Will you give the material below again, every line exactly as it is?

-*-*-

-- ==== Sys2Proof/Word.lean ====
section
/-! DEFINITION. The words of the MU-2462: bytes and the register widths wider than a byte. Multi-byte
values are placed low byte first (section 11). -/

namespace Sys2Proof

/-- One register of the host window, one byte of a chain frame. -/
abbrev Byte := BitVec 8

/-- A register address of the host window, 0x0000..0x7FFF (R169). -/
abbrev RegAddr := BitVec 15

/-- A request tag, 0..15 (R83). -/
abbrev Tag := Fin 16

/-- A notice sequence, 0..15, counted modulo 16 (R22). -/
abbrev Seq := BitVec 4

end Sys2Proof
end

-*-*-

* [Worked solution]:
-- ==== Sys2Proof/Word.lean ====
section
/-! DEFINITION. The words of the MU-2462: bytes and the register widths wider than a byte. Multi-byte
values are placed low byte first (section 11). -/

namespace Sys2Proof

/-- One register of the host window, one byte of a chain frame. -/
abbrev Byte := BitVec 8

/-- A register address of the host window, 0x0000..0x7FFF (R169). -/
abbrev RegAddr := BitVec 15

/-- A request tag, 0..15 (R83). -/
abbrev Tag := Fin 16

/-- A notice sequence, 0..15, counted modulo 16 (R22). -/
abbrev Seq := BitVec 4

end Sys2Proof
end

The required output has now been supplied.